Com Taylor Kitsch, Lynn Collins, Samantha Morton, Mark Strong, Ciarán Hinds, Dominic West, James Purefoy, Bryan Cranston, Daryl Sabara e Willem Dafoe. Roteiro de Andrew Stanton, Mark Andrews e Michael Chabon, baseado no livro de Edgar Rice Burroughs. Dirigido por Andrew Stanton (Wall-E).

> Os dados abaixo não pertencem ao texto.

/-- DMA_REQUEST (R483): the seven steps. -/
def Mach.dmaRequest (m : Mach) (h : Nat) (q : DmaReq) : Mach :=
  if ! m.hioTakes h ∨ 16 ≤ q.port ∨ q.len = 0 then m
  else if (m.hio h).halted.contains q.rid then
    m.dmaCount h q .host
  else if m.isMsi h q then m.msi h q
  else if ! m.ctxOk h q.rid then m.dmaRefuse h q .host .cap
  else
    let ws := m.dmaCtx h q.rid
    let rg := ctxRegime ws
    let (l, m1) := m.dmaList h q.rid ws
    match l.findSome? (fun c => m1.listWord ws q c) with
    | none => m1.dmaRefuse h q rg.world .cap
    | some g =>
      let ps := pagePieces q.addr q.len (q.len / 4096 + 2)
      if m1.dmaColour rg g.colour ps then m1.dmaRefuse h q rg.world .cap
      else match m1.dmaWalk rg ⟨! q.write, q.write, false⟩ ps with
      | none => m1.dmaRefuse h q rg.world .xlate
      | some (qs, m2) => m2.dmaGo h q rg.world qs

/-- DMAT_INV (R484): the cached lists of one requester or of all go. -/
def Mach.dmatInv (m : Mach) (h : Nat) (v : W64) : Mach :=
  let x := m.hio h
  m.setHio h { x with lists := if bit v 0 then x.lists.filter (fun p => decide (p.1 ≠ fld v 16 16)) else [] }

/-- DMAT_RESUME (R487). -/
def Mach.dmatResume (m : Mach) (h rid : Nat) : Mach :=
  let x := m.hio h
  if x.recs.any (fun p => decide (p.2.rid = rid) && p.2.cause) then m
  else m.setHio h { x with recs := x.recs.filter (fun p => decide (p.2.rid ≠ rid)), halted := x.halted.filter (fun r => decide (r ≠ rid)) }

/-- A write of DMAT_HINFO: CAUSE of the selected record is W1C (R487). -/
def Mach.hinfoWrite (m : Mach) (h : Nat) (v : W64) : Mach :=
  let x := m.hio h
  let i := fld (m.dmat h 0x50) 0 5
  if bit v 17 then m.setHio h { x with recs := x.recs.map (fun p => if p.1 = i then (p.1, { p.2 with cause := false }) else p) } else m

/-- DMAT_HINFO (R487). -/
def Mach.hinfo (m : Mach) (h : Nat) : W64 :=
  match (m.hio h).recs.find? (fun p => decide (p.1 = fld (m.dmat h 0x50) 0 5)) with
  | some (_, r) => setBit (setBit (setBit (setFld 0 0 16 r.rid) 16 true) 17 r.cause) 18 r.poison
  | none => 0

/-- DMAT_HADDR (R487). -/
def Mach.haddr (m : Mach) (h : Nat) : W64 :=
  match (m.hio h).recs.find? (fun p => decide (p.1 = fld (m.dmat h 0x50) 0 5)) with
  | some (_, r) => setFld 0 0 52 r.addr
  | none => 0

/-! ### Root ports -/

/-- What a core's wait for a completion ends with (R476, R478): the load or the control access retires. -/
def Mach.rpFinish (m : Mach) (c : Nat) (v : W64) (poison : Bool) : Mach :=
  let x := m.core c
  match x.rpWait with
  | none => m
  | some w =>
    let m1 := m.setCore c { x with rpWait := none }
    let u := BitVec.ofNat 64 (v.toNat % 256 ^ w.size)
    let m2 := match w.dst with
      | some d => m1.setG c d ⟨if w.signed then sextN (8 * w.size) u else u, false, poison, 0⟩
      | none => m1
    m.finish c (if w.cfg then [] else [0x005]) (.ok m2)

/-- The root port whose completion core `c` waits for. -/
def Mach.rpOf (m : Mach) (c : Nat) : Option Nat :=
  match (m.core c).rpWait with
  | none => none
  | some w => match m.locate w.pa with
    | .rp r _ => some r
    | .window st k _ => match winBlk st k with
      | some (.rp, r) => some r
      | _ => none
    | _ => none

/-- A core's read is lost (R478): all ones, poisoned; a configuration read returns 0xFFFF_FFFF, not poisoned (R476). -/
def Mach.rpLost (m : Mach) (c : Nat) : Mach :=
  match (m.core c).rpWait, m.rpOf c with
  | some w, some r =>
    if w.cfg then m.rpFinish c 0xFFFFFFFF false
    else (m.countReg (rpStop r) (rpWin r) 0x48 32 16 1).rpFinish c (BitVec.allOnes 64) true
  | _, _ => m

/-- Answer a configuration request (R476): a core retires its access, another master finds the data in RP_CFG_DATA. -/
def Mach.cfgAnswer (m : Mach) (q : CfgReq) (data : Nat) : Mach :=
  let m1 := { m with cfgReqs := m.cfgReqs.filter (fun x => decide (x ≠ q)) }
  match coreOf q.stop q.unit with
  | some c =>
    if (m1.core c).rpWait.any (fun w => w.cfg) then m1.rpFinish c (BitVec.ofNat 64 data) false
    else if q.write then m1 else m1.setReg (rpStop q.rp) (rpWin q.rp) 0x60 (setFld 0 0 32 data)
  | none => if q.write then m1 else m1.setReg (rpStop q.rp) (rpWin q.rp) 0x60 (setFld 0 0 32 data)

/-- RP_CFG_ACCESS (R476): a configuration request goes out where RP_CFG_ADDR.BUS lies behind the port. True where it waits. -/
def Mach.cfgIssue (m : Mach) (mst : Master) (r : Nat) (write : Bool) (data : Nat) : Bool × Mach :=
  let ctl := m.rpReg r 0x40
  let a := m.rpReg r 0x58
  let bus := fld a 20 8
  let within := decide (bus = fld ctl 32 8) || (decide (fld ctl 32 8 < bus) && decide (bus ≤ fld ctl 40 8))
  if ! within ∨ ! bit (m.rpReg r 0x48) 0 then
    (false, if write then m else m.setReg (rpStop r) (rpWin r) 0x60 0xFFFFFFFF)
  else (true, { m with cfgReqs := m.cfgReqs ++
    [⟨r, mst.stop, mst.unit, write, decide (bus ≠ fld ctl 32 8), fld a 2 26, if write then data % 2 ^ 32 else 0, m.dt⟩] })

/-- ROOT_PORT_COMPLETION (R476, R478) at root port `r`. -/
def Mach.rpComplete (m : Mach) (r : Nat) (a : RpAnswer) : Mach :=
  match a with
  | .config status data =>
    match m.cfgReqs.find? (fun q => decide (q.rp = r)) with
    | none => m
    | some q =>
      if status = 1 ∧ m.dt < q.issued + 1000000000 then m
      else m.cfgAnswer q (if status = 0 then data % 2 ^ 32 else 0xFFFFFFFF)
  | .read c data poison => if m.rpOf c = some r ∧ ! (m.core c).rpWait.any (fun w => w.cfg) then m.rpFinish c data poison else m
  | .unsupported c => if m.rpOf c = some r ∧ ! (m.core c).rpWait.any (fun w => w.cfg) then m.rpLost c else m

/-- What waits for root port `r` is lost (R476, R478). -/
def Mach.rpDrop (m : Mach) (r : Nat) : Mach :=
  let m1 := (m.cfgReqs.filter (fun q => decide (q.rp = r))).foldl (fun acc q => acc.cfgAnswer q 0xFFFFFFFF) m
  m1.cores.foldl (fun acc p => if acc.rpOf p.1 = some r then acc.rpLost p.1 else acc) m1

/-- Lanes of root port `r` in the bifurcation layout (R474). -/
def Mach.rpLanes (m : Mach) (r : Nat) : Nat :=
  let w := m.regFld (hioStop (r / 16)) 0 0x40 (3 * (r % 16)) 3
  if w = 0 then 0 else 2 ^ w

/-- RP_LINK_CHANGE (R475, R478, R479): the link comes up with what it trained to, or goes down. -/
def Mach.rpLink (m : Mach) (r : Nat) (t : Option RpTrain) : Mach :=
  let st := rpStop r
  let k := rpWin r
  let v := m.rpReg r 0x48
  let src := fun (m : Mach) => m.raiseSrc st 1 none st (r % 16) none
  if 32 ≤ r ∨ ! m.answers st k then m
  else match t with
  | some x =>
    if bit v 0 then m
    else
      let cxl := x.cxl && bit (m.rpReg r 0x40) 2 && decide (8 ≤ m.rpLanes r)
      let w := setFld (setBit (setFld (setBit (setBit (setFld (setBit v 0 true) 1 2 x.rate) 3 x.low) 4 x.flit) 5 5 x.width) 10 cxl) 11 1 (fld v 11 1)
      src (m.setReg st k 0x48 w)
  | none =>
    if ! bit v 0 then m
    else
      let w := setBit (setFld v 0 11 0) 11 true
      src ((m.setReg st k 0x48 w).rpDrop r)
/-! ### Block reset -/

/-- Links of group `h` go down, and what waits for them is lost. -/
def Mach.hioLinksDown (m : Mach) (h : Nat) : Mach :=
  (List.range 16).foldl (fun acc k => acc.rpLink (16 * h + k) none) m

/-- The block reset of a host I/O group (R488). -/
def Mach.hioReset (m : Mach) (h : Nat) : Mach :=
  let st := hioStop h
  let m1 := (m.hioLinksDown h).openShadow st
  let m2 := m1.setHio h .idle
  ((List.range 0x13).foldl (fun acc k => acc.resetWindow st k) m2).clearBank st

/-! ### Commands -/

/-- DMA_REQUEST (R483). -/
def execDmaRequest (h : Nat) (q : DmaReq) (s : State) : Out := s.upd (fun m => if 2 ≤ h then m else m.dmaRequest h q)

/-- RP_CFG_ACCESS (R476). -/
def execRpCfgAccess (mst : Master) (r : Nat) (write : Bool) (data : Nat) (s : State) : Out :=
  s.upd (fun m =>
    if 32 ≤ r then m
    else if write then m.window mst (rpStop r) (rpWin r) 0x60 (fun m => (m.cfgIssue mst r true data).2)
    else m.windowRead mst (rpStop r) (rpWin r) 0x60 (fun m => (m.cfgIssue mst r false data).2))

/-- HOTRST (R474): the hot reset goes out on the link; what the device behind it does then reaches the model as other commands. -/
def execHotrst (mst : Master) (r : Nat) (s : State) : Out :=
  s.upd (fun m => if 32 ≤ r then m else m.window mst (rpStop r) (rpWin r) 0x40 (fun m => m))

/-- RP_LINK_CHANGE (R478). -/
def execRpLinkChange (r : Nat) (t : Option RpTrain) (s : State) : Out := s.upd (fun m => m.rpLink r t)

/-- COMPLETION_TIMEOUT (R478): the read that core `c` waits for has no completion within RP_CTRL.CTO. -/
def execCompletionTimeout (c : Nat) (s : State) : Out := s.upd (fun m => m.rpLost c)

/-- DMAT_INV (R484). -/
def execDmatInv (mst : Master) (h : Nat) (v : W64) (s : State) : Out :=
  s.upd (fun m => if 2 ≤ h then m else m.window mst (hioStop h) 0x11 0x48 (fun m => m.dmatInv h v))

/-- DMAT_RESUME (R487). -/
def execDmatResume (mst : Master) (h rid : Nat) (s : State) : Out :=
  s.upd (fun m => if 2 ≤ h then m else m.window mst (hioStop h) 0x11 0x68 (fun m => m.dmatResume h rid))

/-- HIO_RESET (R488): ignored unless the block is quiesced. -/
def execHioReset (mst : Master) (h : Nat) (s : State) : Out :=
  s.upd (fun m => if 2 ≤ h then m else m.window mst (hioStop h) 0 0x48 (fun m =>
    if (m.blk (hioStop h) 0).quiesce then m.hioReset h else m))

/-- ROOT_PORT_COMPLETION (R476, R478). -/
def execRootPortCompletion (r : Nat) (a : RpAnswer) (s : State) : Out := s.upd (fun m => if 32 ≤ r then m else m.rpComplete r a)

end Sys2Proof.Machine
end

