-- ==== Sys2Proof/Machine/Boot.lean ====
section
/-!
DEFINITION. Start-up and chip resets (R10, R246, R285 to R287, R293, R346, R413, R440, R516, R527 to R546). Start-up is one step; what it reads
from outside is its operand.
-/

namespace Sys2Proof.Machine

/-! ### The boot status -/

/-- A field of SYT_BOOT_STATUS. -/
def Mach.bootFld (m : Mach) (lo n x : Nat) : Mach := m.setRegFld 0 0 0x40 lo n x

/-- A boot stop (R536). -/
def Mach.bootStop (m : Mach) (why : Nat) : Mach :=
  ({ m with phase := .bootStop, caldLow := true, warm := false }.bootFld 0 4 15).bootFld 8 4 why

/-! ### Fuses -/

/-- The fuse words of the field from word `lo` as one number, the first word lowest. -/
def Mach.fuseWords (m : Mach) (lo n : Nat) : Nat := (List.range n).foldr (fun i v => Tab.get 0 m.fuses (lo + i) + 2 ^ 32 * v) 0

/-- POLICY (R530). -/
def Mach.policy (m : Mach) (i : Nat) : Bool := (Tab.get 0 m.fuses 226).testBit i

/-- The security version (R530). -/
def Mach.svn (m : Mach) : Nat := ((List.range 64).filter (fun i => (m.fuseWords 227 2).testBit i)).length

/-- Whether a key hash is that of an unrevoked slot (R534 step 2). -/
def Mach.keyOk (m : Mach) (h : Nat) : Bool := (List.range 4).any (fun k => ! m.policy k && decide (m.fuseWords (178 + 12 * k) 12 = h))

/-- The fuse array is read (R530, R531); each corrected word raises the Sytum's CE source. -/
def Mach.readFuses (m : Mach) (b : BootIn) : Mach :=
  b.fuseCe.foldl (fun acc _ => acc.raiseOwn 0 1 none)
    { m with
      fuses := b.fuses.foldl (fun (t : List (Nat × Nat)) p => if p.1 < 512 then Tab.set 0 t p.1 (p.2 % 2 ^ 32) else t) []
      fuseCe := b.fuseCe
      fuseUe := b.fuseUe }

/-- Whether every unit of domain `d` that DISABLE names is fused off (R516, R530). -/
def Mach.domFused (m : Mach) (d : Nat) : Bool :=
  let all := fun (lo n : Nat) => (List.range n).all (fun i => m.disabled (lo + i))
  if d < 36 then all (4 * d) 4 else if d < 40 then all (144 + 8 * (d - 36)) 8 else if d < 44 then all (176 + 32 * (d - 40)) 32
  else if d < 46 then all (352 + 16 * (d - 44)) 16 else if d < 48 then m.disabled (384 + (d - 46)) else false

/-! ### The image -/

/-- Image fields that stand behind a selection register, by block and offset; the selection's reset value 0 names what an entry sets (R533). -/
def behindSel (b : Blk) (off : Nat) : W64 :=
  match b with
  | .fc => if off = 0x58 then 0x3F else 0
  | .syt => if off = 0x688 then 0x3F else 0
  | .vqf => if off = 0x48 then 0x3FFFFFF else if off = 0x50 then 0x7FF03FF03FF else if off = 0x58 ∨ off = 0x60 then BitVec.allOnes 64 else 0
  | .mc | .l3h => if off = 0x338 then 0x800000FFFFFFFFFF else 0
  | _ => 0

/-- The image bits of a register (R10, R21). -/
def imageBits (b : Blk) (off : Nat) : W64 :=
  if off = 0x08 then 1
  else match findReg b off with
    | some r => r.image ||| behindSel b off
    | none => behindSel b off

/-- Whether a REGS entry names an image field of an implemented window (R534 step 5). -/
def Mach.entryOk (m : Mach) (p : Nat × W64) : Bool :=
  match m.locate p.1 with
  | .window st k off =>
    (match winBlk st k with
    | some (b, _) => decide (off % 8 = 0) && decide (imageBits b off ≠ 0)
    | none => false)
  | _ => false

/-- A source takes a reaction set of the image; one that would give BRST where it may not be set is ignored (R333). -/
def Mach.imageReact (m : Mach) (p : Nat × Nat) : Mach :=
  if ! srcReal p.1 ∨ (p.2.testBit 2 ∧ ! srcRstOk p.1) then m else m.setFc p.1 { m.fc p.1 with react := p.2 % 64 }

/-- One entry of REGS (R533, R535). -/
def Mach.applyReg (m : Mach) (p : Nat × W64) : Mach :=
  match m.locate p.1 with
  | .window st k off =>
    (match winBlk st k with
    | none => m
    | some (b, i) =>
      let v := p.2 &&& imageBits b off
      let x := m.vqf i 0
      if off = 0x08 then m.setBlk st k { m.blk st k with enable := bit v 0 }
      else match b with
        | .vqf =>
          if off = 0x48 then m.setVqf i 0 { x with cfg := v }
          else if off = 0x50 then m.setVqf i 0 { x with share := v }
          else if off = 0x58 then m.setVqf i 0 { x with ports0 := v }
          else m.setVqf i 0 { x with ports1 := v }
        | .fc => m.imageReact (0, v.toNat)
        | _ =>
          if off = 0x688 then { m with slt := Tab.ins m.slt 0 v.toNat }
          else if off = 0x338 then { m with remaps := Tab.set 0 m.remaps ((st * 256 + k) * 16) v }
          else
            let s := if b = .epn ∧ off = 0x80 then leStop 0 else st
            m.setReg s k off ((m.reg s k off &&& ~~~ imageBits b off) ||| v))
  | _ => m

/-- Values that stand where no entry sets the field (R10 with the registers' own tables): the power limit of the grade, TMO, PERIOD, the default
role map, and the ceilings. -/
def Mach.imageDefaults (m : Mach) : Mach :=
  let m1 := ((((m.setRegFld 0 1 0x40 0 10 (if m.isXa then 420 else 500)).setRegFld 0 0 0x710 0 10 10).setRegFld 0 1 0x48 16 12 3400).setRegFld
    0 8 0x48 32 12 3400)
  let m2 := (List.range 6).foldl (fun acc i => acc.setRegFld (mcStop i) 0 0x340 8 8 24) m1
  (List.range 32).foldl (fun acc n => acc.setReg (leStop (if m.policy 7 then 1 else 0)) 1 (0x100 + 8 * n) (BitVec.allOnes 64)) m2

/-- A remap entry of the image (R324): stop, window, index, value. -/
def remapOk (p : Nat × Nat × Nat × W64) : Bool :=
  match winBlk p.1 p.2.1 with
  | some (.mc, _) => decide (p.2.2.1 < 16)
  | some (.l3h, _) => decide (p.2.2.1 < 8)
  | _ => false

/-- Whether the slice table of the image names 512 present slices (R246). -/
def Mach.sltOk (m : Mach) (s : SlotIn) : Bool :=
  match s.slt with
  | none => true
  | some l => decide (l.length = 512) && l.all (fun p => m.slicesPresent.contains p)

/-- The image in registers and tables before the domains have power (R533, R535). -/
def Mach.applyImage (m : Mach) (s : SlotIn) : Mach :=
  let m0 := { m with
    fcSrc := m.fcSrc.foldl (fun (t : List (Nat × FcSrc)) (p : Nat × FcSrc) => Tab.set (FcSrc.fresh p.1) t p.1 { p.2 with react := (srcInfo p.1).2 }) []
    slt := match s.slt with
      | some l => l.zipIdx.map (fun (p : Nat × Nat) => (p.2, p.1))
      | none => [] }
  let m1 := s.react.foldl Mach.imageReact (s.regs.foldl Mach.applyReg m0.imageDefaults)
  { m1 with remaps := s.remaps.foldl (fun (t : List (Nat × W64)) (p : Nat × Nat × Nat × W64) =>
      Tab.set 0 t ((p.1 * 256 + p.2.1) * 16 + p.2.2.1) (p.2.2.2 &&& behindSel .mc 0x338)) m1.remaps }

/-! ### Checks of a slot -/

/-- The enabled carve-outs with their numbers (R223). -/
def Mach.carveList (m : Mach) : List (Nat × Nat × Nat) :=
  ((List.range 16).filter (fun n => bit (m.reg 0 9 (0x100 + 0x10 * n)) 0)).map (fun n =>
    (n, m.regFld 0 9 (0x100 + 0x10 * n) 21 31 * 0x200000, m.regFld 0 9 (0x108 + 0x10 * n) 21 31 * 0x200000))

/-- Whether the carve-outs are valid in interleaved DRAM of `size` bytes (R223): none empty, none overlapping, none beyond the DRAM installed; the gate-descriptor page
lies in carve-out 0. -/
def Mach.carveOk (m : Mach) (size : Nat) : Bool :=
  let l := m.carveList
  let page := m.regFld 0 9 0x200 12 40 * 4096
  l.all (fun x => decide (x.2.1 < x.2.2) && decide (x.2.2 ≤ size)
      && l.all (fun y => decide (x.1 = y.1) || decide (x.2.2 ≤ y.2.1) || decide (y.2.2 ≤ x.2.1)))
    && (decide (page = 0) || l.any (fun x => decide (x.1 = 0) && decide (x.2.1 ≤ page) && decide (page < x.2.2)))

/-- Lanes of a root port by its code; 0 for OFF (R474). -/
def bifLanes (n : Nat) : Nat := if n = 0 then 0 else 2 ^ n

/-- Whether the layout of a group is valid (R474). -/
def Mach.bifOk (m : Mach) (h : Nat) : Bool :=
  let code := fun (k : Nat) => m.regFld (hioStop h) 0 0x40 (3 * k) 3
  (List.range 16).all (fun k => decide (code k ≤ 4) && (decide (code k = 0) ||
    (decide (2 * k % bifLanes (code k) = 0) && decide (2 * k + bifLanes (code k) ≤ 32)
      && (List.range 16).all (fun j => decide (j ≤ k) || decide (code j = 0) || decide (2 * k + bifLanes (code k) ≤ 2 * j)))))

/-- Whether a channel takes part in start-up: the fuses leave it, and the image enables it. -/
def Mach.chanOn (m : Mach) (ch : Nat) : Bool := (m.blk (chanStop ch) (dphyWin ch)).enable && ! m.fusedOff (chanStop ch) (dphyWin ch)

/-- How channel `ch` trains. -/
def BootIn.chan (b : BootIn) (ch : Nat) : TrainIn := (b.train[ch]?).getD ⟨0, 0, false, 0, 0, []⟩

/-- The interleaved DRAM that the image asks for on the populated channels. -/
def Mach.installed (m : Mach) (b : BootIn) : Nat :=
  let l := (List.range 12).filter (fun ch => m.chanOn ch && decide ((b.chan ch).gib ≠ 0) && decide ((b.chan ch).why ≠ 1) && decide ((b.chan ch).why ≠ 2))
  l.foldl (fun n ch => n + m.regFld (chanStop ch) (dphyWin ch) 0x48 32 10 * 2 ^ 30) 0

/-- Steps 1 to 5 of R534: REASON of the first failure, 0 where none fails. -/
def Mach.slotWhy (m : Mach) (s : SlotIn) : Nat :=
  if ! s.format then 4
  else if ! m.keyOk s.keyHash then 5
  else if ! s.sigOk then 6
  else if s.version < m.svn then 7
  else if ! (s.sections && s.regs.all m.entryOk && m.sltOk s && s.remaps.all remapOk) then 4
  else 0

/-- Steps 6 and 7 of R534, on the image as applied. -/
def Mach.layoutWhy (m : Mach) (b : BootIn) : Nat :=
  if ! m.carveOk (m.installed b) then 8 else if ! (m.bifOk 0 && m.bifOk 1) then 9 else 0

/-! ### Domains -/

/-- Domains stand in their image state; one that is fused off is FUSED (R516, R517). What a domain without power held is lost (R186). -/
def Mach.startDomains (m : Mach) : Mach :=
  let m1 := (List.range 49).foldl (fun acc d =>
    acc.setDom d (if acc.domFused d then 4 else if acc.domState d = 1 then 1 else 0)) m
  let m2 := (List.range 4).foldl (fun acc k => if acc.domState (36 + k) = 1 then acc else acc.loseCm k) m1
  (List.range 176).foldl (fun acc c => acc.resetCore c) m2

/-- Links and ports that the image enables begin to train (R349, R423). -/
def Mach.startLinks (m : Mach) : Mach :=
  let m1 := [0, 1].foldl (fun (acc : Mach) l => acc.setRegFld (leStop l) 1 0x48 0 2 (acc.regFld (leStop l) 1 0x40 0 1)) m
  (List.range 128).foldl (fun acc q => if (acc.blk (portStop q) (portWin q)).enable then acc.relock q else acc) m1

/-! ### DRAM -/

/-- The contents of channel `ch` are undefined: no region of it is initialised (R538). -/
def Mach.loseChannel (m : Mach) (ch : Nat) : Mach :=
  let mine := fun (a : Nat) => match m.locate a with
    | .dram | .pinned _ => decide ((m.channelOf a).1 = ch)
    | _ => false
  { m with
    mem := m.mem.filter (fun p => ! mine p.1)
    mmeta := m.mmeta.filter (fun p => ! mine (p.1 * 8))
    upsets := m.upsets.filter (fun u => ! mine u.pa)
    regions := Tab.del m.regions ch }

/-- DPHY_STATUS after training: state, path, FAILWHY and the modules. -/
def Mach.trained (m : Mach) (ch state path why mods : Nat) : Mach :=
  let v := setFld (setFld 0 0 3 state) 3 9 mods
  m.setReg (chanStop ch) (dphyWin ch) 0x40 (setFld (setFld v 12 2 path) 16 4 why)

“John Carter – Entre Dois Mundos” é um filme de fantasia pura, mantendo os aspectos da época em que foi escrito. O planeta vermelho tem atmosfera e mantém uma temperatura agradável, tão diferente da nossa “chata” realidade. Esse mundo é povoado por dois clãs humanos e por criaturas de quatro braços que estão em guerra entre si. John (Kitsch) é levado para esse mundo por acidente, luta por necessidade, mas não quer escolher lados na batalha. Trazendo ótimos efeitos especiais (ao ponto de você acreditar nas figuras de quatro braços medindo 3,5m), e a música de Michael Giacchino (não inspirado como em “Up – Altas Aventuras”, mas marcante), o filme dura quase 2h20min nos divertindo e não cansando. Existem alguns pontos que rebaixam a produção, principalmente no tocante à tecnologia usada pelos dois povos humanos. No entanto, “John Carter” se sai muito bem dentro da própria proposta, e não merecia o fracasso retumbante que teve nos cinemas dos EUA.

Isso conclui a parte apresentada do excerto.